В трех местах на песчаной почве ясно различались следы: прошли трое, оставив отпечатки подошв, подбитых подковами и гвоздями.
— А почему ваш Морж так волнуется? — спросил Дмитриевский, посмотрев на широкогрудого, здоровенного пса. Морж рвался с поводка, шерсть на его загривке стояла дыбом.
— Людей ведет собака, и он ее учуял, — ответил Волков.

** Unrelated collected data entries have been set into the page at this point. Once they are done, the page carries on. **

theorem Device.aggregate_keepPorts {d : Device} {e : Device} (x1 : Nat) (x2 : Nat) (h : KeepPorts d e) :
    KeepPorts d (Device.aggregate e x1 x2) := by
  unfold Device.aggregate
  repeat' with_reducible (first | assumption | (extract_lets +onlyGivenNames zz; first | (refine (fun (hz : KeepPorts d zz) => ?_) ?_; clear_value zz; rotate_left; subst zz) | clear_value zz | skip) | apply Device.markSet_keepPorts | apply Device.count_keepPorts | apply Device.setReg_keepPorts | apply Device.raise_keepPorts | split | dsimp only | apply KeepPorts.upd)

theorem Device.pushRecord_keepPorts {d : Device} {e : Device} (x1 : Sys2Proof.Machine.DropInfo) (h : KeepPorts d e) :
    KeepPorts d (Device.pushRecord e x1) := by
  unfold Device.pushRecord
  repeat' with_reducible (first | assumption | (extract_lets +onlyGivenNames zz; first | clear_value zz | skip) | apply Device.raise_keepPorts | apply Device.count_keepPorts | apply Device.aggregate_keepPorts | split | dsimp only | apply KeepPorts.upd)

theorem Device.recordDrop_keepPorts {d : Device} {e : Device} (x1 : Sys2Proof.Machine.DropInfo) (h : KeepPorts d e) :
    KeepPorts d (Device.recordDrop e x1) := by
  unfold Device.recordDrop
  repeat' with_reducible (first | assumption | (extract_lets +onlyGivenNames zz; first | clear_value zz | skip) | apply Device.pushRecord_keepPorts | apply Device.aggregate_keepPorts | split | dsimp only | apply KeepPorts.upd)

theorem Device.drop_keepPorts {d : Device} {e : Device} (x1 : Sys2Proof.Machine.DropInfo) (h : KeepPorts d e) :
    KeepPorts d (Device.drop e x1) := by
  unfold Device.drop
  repeat' with_reducible (first | assumption | apply Device.recordDrop_keepPorts | apply Device.dropCount_keepPorts | split | dsimp only | apply KeepPorts.upd)

theorem Device.loseOne_keepPorts {d : Device} {e : Device} (x1 : Sys2Proof.Machine.Frame) (x2 : Sys2Proof.Machine.DropInfo) (h : KeepPorts d e) :
    KeepPorts d (Device.loseOne e x1 x2) := by
  unfold Device.loseOne
  repeat' with_reducible (first | assumption | (extract_lets +onlyGivenNames zz; first | (refine (fun (hz : KeepPorts d zz) => ?_) ?_; clear_value zz; rotate_left; subst zz) | skip) | apply Device.count_keepPorts | apply Device.dropCount_keepPorts | apply Device.drop_keepPorts | split | dsimp only | apply KeepPorts.upd)

theorem Device.refuseAdmission_keepPorts {d : Device} {e : Device} (x1 : Sys2Proof.Machine.Frame) (x2 : Sys2Proof.Machine.AdmitReq) (x3 : Nat) (h : KeepPorts d e) :
    KeepPorts d (Device.refuseAdmission e x1 x2 x3) := by
  unfold Device.refuseAdmission
  repeat' with_reducible (first | assumption | (extract_lets +onlyGivenNames zz; first | (refine (fun (hz : KeepPorts d zz) => ?_) ?_; clear_value zz; rotate_left; subst zz) | skip) | apply Device.count_keepPorts | apply Device.portCount_keepPorts | apply Device.queueCount_keepPorts | apply Device.loseOne_keepPorts | split | dsimp only | apply KeepPorts.upd)

theorem Device.free_keepPorts {d : Device} {e : Device} (x1 : Nat) (h : KeepPorts d e) :
    KeepPorts d (Device.free e x1).2 := by
  unfold Device.free
  repeat' with_reducible (first | assumption | dsimp only | apply KeepPorts.upd)

theorem Device.setFrame_keepPorts {d : Device} {e : Device} (x1 : Sys2Proof.Machine.Frame) (h : KeepPorts d e) :
    KeepPorts d (Device.setFrame e x1) := by
  unfold Device.setFrame
  repeat' with_reducible (first | assumption | (extract_lets +onlyGivenNames zz; first | clear_value zz | skip) | dsimp only | apply KeepPorts.upd)

theorem Device.modFrame_keepPorts {d : Device} {e : Device} (x1 : Nat) (x2 : Sys2Proof.Machine.Frame → Sys2Proof.Machine.Frame) (h : KeepPorts d e) :
    KeepPorts d (Device.modFrame e x1 x2) := by
  unfold Device.modFrame
  repeat' with_reducible (first | assumption | apply Device.setFrame_keepPorts | split | dsimp only | apply KeepPorts.upd)

theorem Device.allocCells_keepPorts {d : Device} {e : Device} (x1 : Nat) (x2 : Nat) (x3 : Nat) (h : KeepPorts d e) :
    KeepPorts d (Device.allocCells e x1 x2 x3) := by
  induction x3 generalizing e x1 x2 with
  | zero =>
    unfold Device.allocCells
    repeat' with_reducible (first | assumption | (extract_lets +onlyGivenNames zz; first | (refine (fun (hz : KeepPorts d zz) => ?_) ?_; clear_value zz; rotate_left; subst zz) | clear_value zz | skip) | apply Device.modFrame_keepPorts | split | dsimp only | apply KeepPorts.upd)
  | succ n ih =>
    unfold Device.allocCells
    repeat' with_reducible (first | assumption | apply ih | (extract_lets +onlyGivenNames zz; first | (refine (fun (hz : KeepPorts d zz) => ?_) ?_; clear_value zz; rotate_left; subst zz) | clear_value zz | skip) | apply Device.modFrame_keepPorts | split | dsimp only | apply KeepPorts.upd)

theorem Device.spend_keepPorts {d : Device} {e : Device} (x1 : Nat) (x2 : Nat) (x3 : Nat) (x4 : Nat) (h : KeepPorts d e) :
    KeepPorts d (Device.spend e x1 x2 x3 x4) := by
  unfold Device.spend
  repeat' with_reducible (first | assumption | (extract_lets +onlyGivenNames zz; first | clear_value zz | skip) | dsimp only | apply KeepPorts.upd)

theorem Device.modCopy_keepPorts {d : Device} {e : Device} (x1 : Nat) (x2 : Sys2Proof.Machine.Copy → Sys2Proof.Machine.Copy) (h : KeepPorts d e) :
    KeepPorts d (Device.modCopy e x1 x2) := by
  unfold Device.modCopy
  repeat' with_reducible (first | assumption | (extract_lets +onlyGivenNames zz; first | clear_value zz | skip) | split | dsimp only | apply KeepPorts.upd)

theorem Device.chargeMore_keepPorts {d : Device} {e : Device} (x1 : Sys2Proof.Machine.Copy) (x2 : Nat) (h : KeepPorts d e) :
    KeepPorts d (Device.chargeMore e x1 x2) := by
  unfold Device.chargeMore
  repeat' with_reducible (first | assumption | (extract_lets +onlyGivenNames zz; first | (refine (fun (hz : KeepPorts d zz) => ?_) ?_; clear_value zz; rotate_left; subst zz) | clear_value zz | skip) | apply Device.addCharge_keepPorts | apply Device.modCopy_keepPorts | apply Device.modFrame_keepPorts | split | dsimp only | apply KeepPorts.upd)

— Собака? — переспросил капитан.
— Так точно! — подтвердил Волков. — Вот ее след, — показал он на едва заметные круглые отпечатки, идущие вперемежку со следами человеческих ног. — Рослая собака, видно, овчарка.

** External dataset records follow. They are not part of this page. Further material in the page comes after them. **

-- ==== Sys2Proof/Tests/Slice0.lean ====
section
/-! SUPPORT. Tests on small states: commands that do not exist are refused, and for every statement with hypotheses a state and
operands that meet them all. -/

set_option Elab.async false

namespace Sys2Proof.Tests
open Sys2Proof Sys2Proof.Machine

/-- A small state: reset, with the device as `f` makes it. -/
def at_ (f : Device → Device) : State := { State.reset with dev := f {} }

/-- The device in state `st`, with PERST_N high. -/
def inState (st : DevState) (d : Device) : Device :=
  { d with dev := { d.dev with state := st }, boot := { d.boot with perstLow := false } }

/-- A block in RUN whose port 0 is enabled with one lane, which is as `l` says, and whose bring-up sequencer runs. -/
def laneDev (l : LaneSt) : Device :=
  inState .run { (({} : Device).setReg (ofPort A.PORT_PT_CFG 0) 1) with
    lane := { lanes := [(0, l)] }
    seq := { seqs := [(0, { st := .running })] } }

theorem witness_queueOk : State.queueOk { State.reset with pending := [.powerUp 3, .strokeBoundary, .devGo .pcie] } = true := by decide
theorem witness_clockStopped : State.reset.dev.clocked = false ∧ (Instr.galleryFence).wf = true ∧
    (Instr.galleryFence).onCoreClock = true := by decide
theorem illFormed_gallery : (Instr.galleryWatchdog 32).wf = false ∧ exec (.galleryWatchdog 32) State.reset = .refused .noSuchCommand :=
  ⟨by decide, rfl⟩

theorem witness_powerUp : ((inState .off {}).dev.state = .off) ∧ (2 < 4) := by decide
theorem witness_supplyOutOfRange : State.reset.dev.dev.state ≠ .off := by decide
theorem witness_resetRelease : State.reset.dev.dev.state = .reset ∧ State.reset.dev.boot.hold = false ∧ 3 < 4 := by decide
theorem witness_resetHoldExpire : (at_ fun d => { d with boot := { d.boot with hold := true } }).dev.dev.state = .reset ∧
    (at_ fun d => { d with boot := { d.boot with hold := true } }).dev.boot.hold = true := by decide
theorem witness_perstFall : (at_ (inState .run)).dev.dev.state ≠ .off ∧ (at_ (inState .run)).dev.dev.state ≠ .reset := by decide

/-- In BOOT, PERST_N high, with what `f` sets. -/
def inBoot (f : BootUnit → BootUnit) : State := at_ fun d => inState .boot { d with boot := f d.boot }

theorem witness_bootSourceAttempt : (inBoot id).dev.dev.state = .boot ∧ (inBoot id).dev.boot.ready = none ∧
    (inBoot id).dev.boot.tried < (inBoot id).dev.bootSlots ∧ (inBoot id).dev.boot.sampling = false ∧ beAt [] 0 4 ≠ 0x4C584249 ∧
    ([] : Bytes).length ≤ 2 ^ 24 ∧ (inBoot fun b => { b with sampling := true }).dev.boot.sampling = true := by decide
theorem witness_bootImageComplete : (inBoot fun b => { b with ready := some ([], true) }).dev.dev.state = .boot ∧
    (inBoot fun b => { b with ready := some ([], true) }).dev.boot.ready = some ([], true) ∧ stacksOk [3] = true ∧
    failedOk [(127, 1, 63)] = true := by decide
/-- In BOOT with the HOST strap, both slots tried. -/
def hostBoot : Device := (inBoot fun b => { b with tried := 2, strap := 2 }).dev
theorem witness_bootDlGo : hostBoot.topReachable .pcie ∧ hostBoot.dev.state = .boot ∧ hostBoot.boot.dl = none ∧
    hostBoot.boot.ready = none ∧ hostBoot.bootSlots ≤ hostBoot.boot.tried ∧ hostBoot.bootHost = true :=
  ⟨.inr rfl, by decide⟩
theorem witness_imageReadTimeout : (inBoot fun b => { b with dl := some { cls := 0 } }).dev.clocked = true ∧
    (inBoot fun b => { b with dl := some { cls := 0 } }).dev.boot.dl = some { cls := 0 } := by decide
theorem witness_devGo : (at_ (inState .config)).dev.reachable .pcie ∧ (at_ (inState .config)).dev.dev.state = .config := ⟨rfl, rfl⟩
theorem witness_devGo_elsewhere : (at_ (inState .run)).dev.topReachable .smbus ∧ (at_ (inState .run)).dev.dev.state ≠ .config :=
  ⟨.inl rfl, by decide⟩
theorem witness_enterRun : (at_ fun d => inState .config { d with dev := { d.dev with goDue := true } }).dev.dev.state = .config ∧
    (at_ fun d => inState .config { d with dev := { d.dev with goDue := true } }).dev.dev.goDue = true ∧
    (at_ fun d => inState .config { d with dev := { d.dev with goDue := true } }).dev.dev.fenceDue = 0#32 := by decide
theorem witness_thermalShutdown : (120 : Int) ≤ 120 ∧ State.reset.dev.dev.state ≠ .off := by decide
theorem witness_coldReset : (at_ (inState .run)).dev.topReachable .pcie := .inl rfl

Капитан повел группу по следам. Они уходили в лес от шоссе, через шесть километров круто повернули влево, через овражек, и еще раз влево. Теперь они тянулись перпендикулярно шоссе и параллельно своему первоначальному движению.
— Челночный поиск, — доложил проводник собаки. — Они кого-то разыскивают.
Дмитриевский разрешил сделать короткий привал. Люди перекусили, покурили. Обменялись мнениями.
Капитан разбил группу на две части. Одну послал по следу, а вторую выдвинул вперед, параллельно шоссе, и оставил в засаде.
Через полчаса на месте привала уже никого не было.
Прислонившись к верстаку, Чернопятов внимательно слушал Туманову.
— Я понимаю, Григорий Афанасьевич, — говорила она торопливо, — не имея радио, мы не сможем вызвать самолет. Партизанский отряд ушел из района, связи с ним нет… Остается единственный выход: нести голубой пакет к линии фронта.
— И мы поможем тебе, Юля, поможем. Бросим все силы!
— Что ж, давайте действовать, — заключила девушка.
— Завтра утром решим все.
— А как же быть с Герцем? — спросила она.
Чернопятов пощипал усы, подумал и ответил:
— Я одобряю твое решение. Пиши! — он выдвинул ящик верстака и вытянул из него засаленный конверт и листок бумаги с опаленным углом. Из кармана извлек огрызок химического карандаша и подал его Юле.
Пока она занималась письмом, Чернопятов раздвинул под верстаком железный хлам, тщательно прошелся веником по расчищенному месту, разостлал на нем матрац и свое пальто.
— Вот, — подала Туманова заклеенный конверт.
— Так… Пойдет, как срочное, — заметил Чернопятов. — Сейчас я это дело организую, а ты, дочка, полезай-ка туда! — и он указал рукой под верстак.
Девушка улыбнулась:
— Умещусь?
— Жилплощадь можно увеличить, тазы и кастрюли передвигаются.
Когда Туманова влезла в свое укрытие, Чернопятов обложил верстак листами железа и сказал:
— Вернусь поздно. Отдыхай, Юлия Васильевна.
Солнце пало за горизонт и острыми огненными пиками своих лучей воткнулось в нагромождение темно-дымчатых облаков, как бы осветив их изнутри. Постепенно выцветали краски неба.
С двух балконов здания гестапо, украшенных старинными лепными карнизами, устало свисали тяжелые и неподвижные флаги со свастикой.
Один караульный, с автоматом в руках, мерно расхаживал вдоль фасада гестапо, а другой стоял в неподвижной позе у главного входа.
На площадь из узкой незамощенной улицы, подняв облако пыли, вылетел мотоциклист. Сделав полукруг, он подкатил к гестапо, сбросил газ, притормозил и соскочил с седла. Предъявив пропуск часовому, мотоциклист бросился вверх по ступенькам, пробежал по коридору и застыл у массивных высоких дверей. Прежде чем постучать, он поправил поясной ремень, кобуру с пистолетом, подтянулся.
Едва он коснулся пальцами двери, как послышался высокий голос Штауфера:
— Войдите!
Мотоциклист вошел, вытянулся, щелкнул каблуками и представился.
— Есть? — спросил Штауфер.
— Так точно, есть, господин гауптштурмфюрер! — ответил мотоциклист, протягивая серый засаленный конверт. — Его принес почтальон в опустил в прорезь!
— Почтальон? — переспросил Штауфер, вскрывая конверт с брезгливой миной на лице.
— Так точно!
Штауфер прочел письмо, сунул его обратно в конверт и бросил на стол.
— Идите, — сказал он. — И позовите ко мне штурмбаннфюрера Грундта. Он внизу, во внутренней тюрьме.
— Есть позвать штурмбаннфюрера! — повторил солдат и вышел.